WHAT IS BEING ASKED - In the entries below, the word "lean" appears on some lines. Copy each of those lines.

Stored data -
┌──
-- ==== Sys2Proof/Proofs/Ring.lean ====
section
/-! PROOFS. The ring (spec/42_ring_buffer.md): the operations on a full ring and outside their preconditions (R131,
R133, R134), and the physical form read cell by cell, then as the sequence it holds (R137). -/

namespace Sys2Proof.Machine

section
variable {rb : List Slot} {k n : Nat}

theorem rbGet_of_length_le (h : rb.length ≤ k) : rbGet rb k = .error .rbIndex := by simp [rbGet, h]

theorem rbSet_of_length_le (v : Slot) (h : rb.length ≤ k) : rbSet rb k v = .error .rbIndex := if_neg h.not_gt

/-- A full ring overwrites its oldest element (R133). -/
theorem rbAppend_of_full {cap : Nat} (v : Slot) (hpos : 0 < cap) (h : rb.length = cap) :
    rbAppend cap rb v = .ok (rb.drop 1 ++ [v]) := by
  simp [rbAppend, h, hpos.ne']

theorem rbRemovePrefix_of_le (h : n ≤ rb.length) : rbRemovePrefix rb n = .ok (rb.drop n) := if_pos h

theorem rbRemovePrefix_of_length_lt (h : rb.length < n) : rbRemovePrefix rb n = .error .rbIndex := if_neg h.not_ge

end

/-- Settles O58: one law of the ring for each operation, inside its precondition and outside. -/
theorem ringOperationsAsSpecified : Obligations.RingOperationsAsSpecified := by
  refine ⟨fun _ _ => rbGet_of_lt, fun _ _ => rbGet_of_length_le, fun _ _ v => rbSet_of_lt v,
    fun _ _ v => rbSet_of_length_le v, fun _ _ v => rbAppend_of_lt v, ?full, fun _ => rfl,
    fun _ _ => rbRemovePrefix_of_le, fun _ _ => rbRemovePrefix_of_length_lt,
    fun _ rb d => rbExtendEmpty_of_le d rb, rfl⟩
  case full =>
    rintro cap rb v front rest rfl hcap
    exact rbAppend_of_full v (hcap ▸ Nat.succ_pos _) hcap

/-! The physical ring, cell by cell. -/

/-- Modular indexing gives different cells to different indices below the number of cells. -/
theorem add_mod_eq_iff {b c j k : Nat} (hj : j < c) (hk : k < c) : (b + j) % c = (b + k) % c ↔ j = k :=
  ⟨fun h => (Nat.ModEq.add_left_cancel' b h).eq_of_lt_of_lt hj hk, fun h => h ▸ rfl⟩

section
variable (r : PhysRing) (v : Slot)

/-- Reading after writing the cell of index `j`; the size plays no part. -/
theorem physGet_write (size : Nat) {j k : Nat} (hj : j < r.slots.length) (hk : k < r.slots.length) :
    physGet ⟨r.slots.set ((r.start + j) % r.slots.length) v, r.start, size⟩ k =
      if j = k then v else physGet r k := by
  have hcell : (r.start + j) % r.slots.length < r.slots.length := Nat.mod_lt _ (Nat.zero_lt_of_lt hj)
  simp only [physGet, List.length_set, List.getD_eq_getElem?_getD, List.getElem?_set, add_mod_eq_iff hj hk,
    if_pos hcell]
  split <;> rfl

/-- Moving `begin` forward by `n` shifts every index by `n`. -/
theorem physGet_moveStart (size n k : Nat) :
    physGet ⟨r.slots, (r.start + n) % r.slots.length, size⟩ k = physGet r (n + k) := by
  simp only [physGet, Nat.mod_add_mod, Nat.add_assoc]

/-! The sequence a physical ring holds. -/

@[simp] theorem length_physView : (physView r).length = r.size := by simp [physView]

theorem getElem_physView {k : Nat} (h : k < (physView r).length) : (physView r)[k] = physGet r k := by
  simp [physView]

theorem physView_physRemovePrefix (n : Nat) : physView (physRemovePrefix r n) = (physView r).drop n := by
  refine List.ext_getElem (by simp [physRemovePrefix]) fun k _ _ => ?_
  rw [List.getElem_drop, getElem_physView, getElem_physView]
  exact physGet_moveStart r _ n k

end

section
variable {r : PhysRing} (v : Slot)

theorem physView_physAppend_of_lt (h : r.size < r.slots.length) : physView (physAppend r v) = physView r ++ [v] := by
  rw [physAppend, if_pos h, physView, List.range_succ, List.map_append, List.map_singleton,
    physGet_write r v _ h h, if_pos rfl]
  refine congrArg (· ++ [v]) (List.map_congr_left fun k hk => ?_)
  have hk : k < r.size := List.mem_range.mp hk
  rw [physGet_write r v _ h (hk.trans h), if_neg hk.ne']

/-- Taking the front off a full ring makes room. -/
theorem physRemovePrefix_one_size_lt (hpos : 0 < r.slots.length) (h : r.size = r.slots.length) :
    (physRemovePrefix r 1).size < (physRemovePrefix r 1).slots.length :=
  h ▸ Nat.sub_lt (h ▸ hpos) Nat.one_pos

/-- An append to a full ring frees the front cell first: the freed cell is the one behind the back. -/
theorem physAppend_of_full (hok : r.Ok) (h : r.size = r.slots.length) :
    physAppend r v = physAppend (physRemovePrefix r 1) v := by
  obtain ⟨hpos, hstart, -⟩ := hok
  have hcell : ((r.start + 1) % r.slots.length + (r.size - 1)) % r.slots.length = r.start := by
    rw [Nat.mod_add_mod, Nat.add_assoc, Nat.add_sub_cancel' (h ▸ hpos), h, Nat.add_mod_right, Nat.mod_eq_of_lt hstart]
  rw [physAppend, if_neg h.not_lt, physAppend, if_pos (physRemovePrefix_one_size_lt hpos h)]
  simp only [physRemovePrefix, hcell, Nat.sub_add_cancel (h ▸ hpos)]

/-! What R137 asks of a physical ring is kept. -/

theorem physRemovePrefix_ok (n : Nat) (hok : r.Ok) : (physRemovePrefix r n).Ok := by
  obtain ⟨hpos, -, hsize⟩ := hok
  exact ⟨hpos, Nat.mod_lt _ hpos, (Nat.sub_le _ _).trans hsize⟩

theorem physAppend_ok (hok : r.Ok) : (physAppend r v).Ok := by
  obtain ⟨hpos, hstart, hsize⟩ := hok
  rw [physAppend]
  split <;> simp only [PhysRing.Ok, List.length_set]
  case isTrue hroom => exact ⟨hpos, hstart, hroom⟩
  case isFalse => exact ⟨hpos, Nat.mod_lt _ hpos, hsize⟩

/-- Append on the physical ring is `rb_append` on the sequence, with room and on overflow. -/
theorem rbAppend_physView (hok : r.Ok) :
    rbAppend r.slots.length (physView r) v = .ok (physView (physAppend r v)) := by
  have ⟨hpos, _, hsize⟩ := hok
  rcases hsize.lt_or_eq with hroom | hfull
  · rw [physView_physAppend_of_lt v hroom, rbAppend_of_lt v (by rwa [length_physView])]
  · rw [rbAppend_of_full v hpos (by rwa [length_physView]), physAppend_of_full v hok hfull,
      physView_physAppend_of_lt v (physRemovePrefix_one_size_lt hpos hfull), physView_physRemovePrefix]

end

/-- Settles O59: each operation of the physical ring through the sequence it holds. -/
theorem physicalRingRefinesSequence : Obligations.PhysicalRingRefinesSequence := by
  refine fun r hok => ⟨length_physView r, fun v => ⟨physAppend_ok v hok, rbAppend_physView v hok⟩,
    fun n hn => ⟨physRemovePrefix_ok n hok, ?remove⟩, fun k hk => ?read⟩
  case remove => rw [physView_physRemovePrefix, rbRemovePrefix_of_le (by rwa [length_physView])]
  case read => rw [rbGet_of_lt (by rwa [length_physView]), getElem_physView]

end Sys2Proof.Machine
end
└──
┌──
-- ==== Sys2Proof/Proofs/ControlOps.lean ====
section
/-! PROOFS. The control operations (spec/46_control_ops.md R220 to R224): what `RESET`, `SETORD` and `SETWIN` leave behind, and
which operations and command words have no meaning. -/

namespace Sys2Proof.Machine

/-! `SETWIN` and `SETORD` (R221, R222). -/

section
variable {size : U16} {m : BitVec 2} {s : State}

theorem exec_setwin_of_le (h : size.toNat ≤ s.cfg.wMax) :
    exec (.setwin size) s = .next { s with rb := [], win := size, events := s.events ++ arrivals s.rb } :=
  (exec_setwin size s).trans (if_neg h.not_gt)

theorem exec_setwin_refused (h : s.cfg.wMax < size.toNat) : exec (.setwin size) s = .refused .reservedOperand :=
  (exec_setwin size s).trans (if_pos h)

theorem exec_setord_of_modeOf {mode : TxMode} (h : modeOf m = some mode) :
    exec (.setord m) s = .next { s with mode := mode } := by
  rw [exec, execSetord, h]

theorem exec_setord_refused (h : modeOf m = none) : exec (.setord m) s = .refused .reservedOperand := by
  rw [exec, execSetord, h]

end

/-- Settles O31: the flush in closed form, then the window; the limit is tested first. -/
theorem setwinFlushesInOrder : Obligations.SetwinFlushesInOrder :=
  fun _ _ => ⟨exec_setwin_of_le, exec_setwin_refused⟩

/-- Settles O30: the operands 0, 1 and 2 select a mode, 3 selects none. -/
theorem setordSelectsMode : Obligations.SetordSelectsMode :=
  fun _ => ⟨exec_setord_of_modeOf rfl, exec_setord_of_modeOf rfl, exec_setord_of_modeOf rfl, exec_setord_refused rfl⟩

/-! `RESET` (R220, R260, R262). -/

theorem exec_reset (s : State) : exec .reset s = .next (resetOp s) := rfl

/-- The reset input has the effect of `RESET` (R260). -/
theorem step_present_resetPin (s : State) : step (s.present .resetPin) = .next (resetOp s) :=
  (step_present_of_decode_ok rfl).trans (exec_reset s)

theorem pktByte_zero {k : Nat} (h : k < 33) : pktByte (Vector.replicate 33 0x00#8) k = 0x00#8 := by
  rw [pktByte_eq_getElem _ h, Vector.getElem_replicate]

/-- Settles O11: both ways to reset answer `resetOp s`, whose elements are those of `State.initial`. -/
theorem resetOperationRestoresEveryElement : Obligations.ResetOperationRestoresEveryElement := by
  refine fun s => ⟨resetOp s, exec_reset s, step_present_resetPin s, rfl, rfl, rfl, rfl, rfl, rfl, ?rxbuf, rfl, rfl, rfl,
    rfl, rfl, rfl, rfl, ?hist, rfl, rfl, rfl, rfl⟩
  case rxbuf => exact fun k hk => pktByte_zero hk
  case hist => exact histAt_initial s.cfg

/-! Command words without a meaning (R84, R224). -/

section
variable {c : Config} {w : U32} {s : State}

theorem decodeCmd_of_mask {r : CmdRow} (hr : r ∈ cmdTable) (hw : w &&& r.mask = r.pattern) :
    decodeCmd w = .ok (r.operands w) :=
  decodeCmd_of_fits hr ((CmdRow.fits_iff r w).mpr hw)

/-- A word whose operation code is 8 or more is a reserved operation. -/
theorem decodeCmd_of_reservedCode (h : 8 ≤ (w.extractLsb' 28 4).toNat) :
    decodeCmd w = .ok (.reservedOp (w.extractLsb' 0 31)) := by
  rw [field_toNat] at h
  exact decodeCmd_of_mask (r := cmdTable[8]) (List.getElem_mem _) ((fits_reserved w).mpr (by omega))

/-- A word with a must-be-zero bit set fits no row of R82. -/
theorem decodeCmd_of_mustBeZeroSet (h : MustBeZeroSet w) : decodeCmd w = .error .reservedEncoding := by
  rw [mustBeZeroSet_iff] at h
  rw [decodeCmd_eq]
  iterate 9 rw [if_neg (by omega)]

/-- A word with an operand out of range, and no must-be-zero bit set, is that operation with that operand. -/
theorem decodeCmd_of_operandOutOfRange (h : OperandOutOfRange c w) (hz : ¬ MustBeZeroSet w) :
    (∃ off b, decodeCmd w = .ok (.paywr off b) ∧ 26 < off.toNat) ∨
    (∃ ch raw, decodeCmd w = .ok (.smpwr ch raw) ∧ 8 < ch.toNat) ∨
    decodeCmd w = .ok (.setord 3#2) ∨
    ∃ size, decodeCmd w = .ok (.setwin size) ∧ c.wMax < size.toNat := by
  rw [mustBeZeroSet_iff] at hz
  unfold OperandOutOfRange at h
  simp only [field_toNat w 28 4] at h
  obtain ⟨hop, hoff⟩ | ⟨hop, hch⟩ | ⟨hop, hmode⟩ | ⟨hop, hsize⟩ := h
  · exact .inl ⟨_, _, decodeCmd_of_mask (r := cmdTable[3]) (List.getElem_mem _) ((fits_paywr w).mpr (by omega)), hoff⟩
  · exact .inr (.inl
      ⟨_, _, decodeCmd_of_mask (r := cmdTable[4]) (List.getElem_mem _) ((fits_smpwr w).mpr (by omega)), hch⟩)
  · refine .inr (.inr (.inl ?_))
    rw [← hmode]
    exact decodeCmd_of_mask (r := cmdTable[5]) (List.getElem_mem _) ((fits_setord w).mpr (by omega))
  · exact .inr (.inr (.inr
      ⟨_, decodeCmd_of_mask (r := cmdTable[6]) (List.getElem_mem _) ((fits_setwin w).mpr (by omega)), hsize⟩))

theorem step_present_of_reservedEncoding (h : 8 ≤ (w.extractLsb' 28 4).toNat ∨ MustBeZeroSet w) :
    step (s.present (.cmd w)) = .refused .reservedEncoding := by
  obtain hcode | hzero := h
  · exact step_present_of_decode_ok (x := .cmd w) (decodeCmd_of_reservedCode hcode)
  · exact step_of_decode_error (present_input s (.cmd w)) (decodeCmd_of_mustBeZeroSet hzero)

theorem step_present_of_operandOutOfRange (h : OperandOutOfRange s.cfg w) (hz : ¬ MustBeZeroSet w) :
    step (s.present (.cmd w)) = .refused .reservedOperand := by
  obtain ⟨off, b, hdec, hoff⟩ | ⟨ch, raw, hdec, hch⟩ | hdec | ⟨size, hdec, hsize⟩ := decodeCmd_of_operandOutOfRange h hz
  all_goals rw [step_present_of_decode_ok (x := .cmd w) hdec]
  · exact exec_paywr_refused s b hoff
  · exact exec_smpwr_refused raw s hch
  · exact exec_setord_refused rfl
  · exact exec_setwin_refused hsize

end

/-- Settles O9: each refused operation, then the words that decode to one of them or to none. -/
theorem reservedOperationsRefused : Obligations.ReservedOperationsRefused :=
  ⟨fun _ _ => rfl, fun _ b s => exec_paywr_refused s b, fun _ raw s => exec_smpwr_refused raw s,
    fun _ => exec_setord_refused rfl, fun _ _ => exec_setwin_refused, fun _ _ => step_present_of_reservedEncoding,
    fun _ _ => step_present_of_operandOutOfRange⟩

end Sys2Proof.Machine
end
└──
WRITTEN REPLY -
-- ==== Sys2Proof/Proofs/Ring.lean ====
-- ==== Sys2Proof/Proofs/ControlOps.lean ====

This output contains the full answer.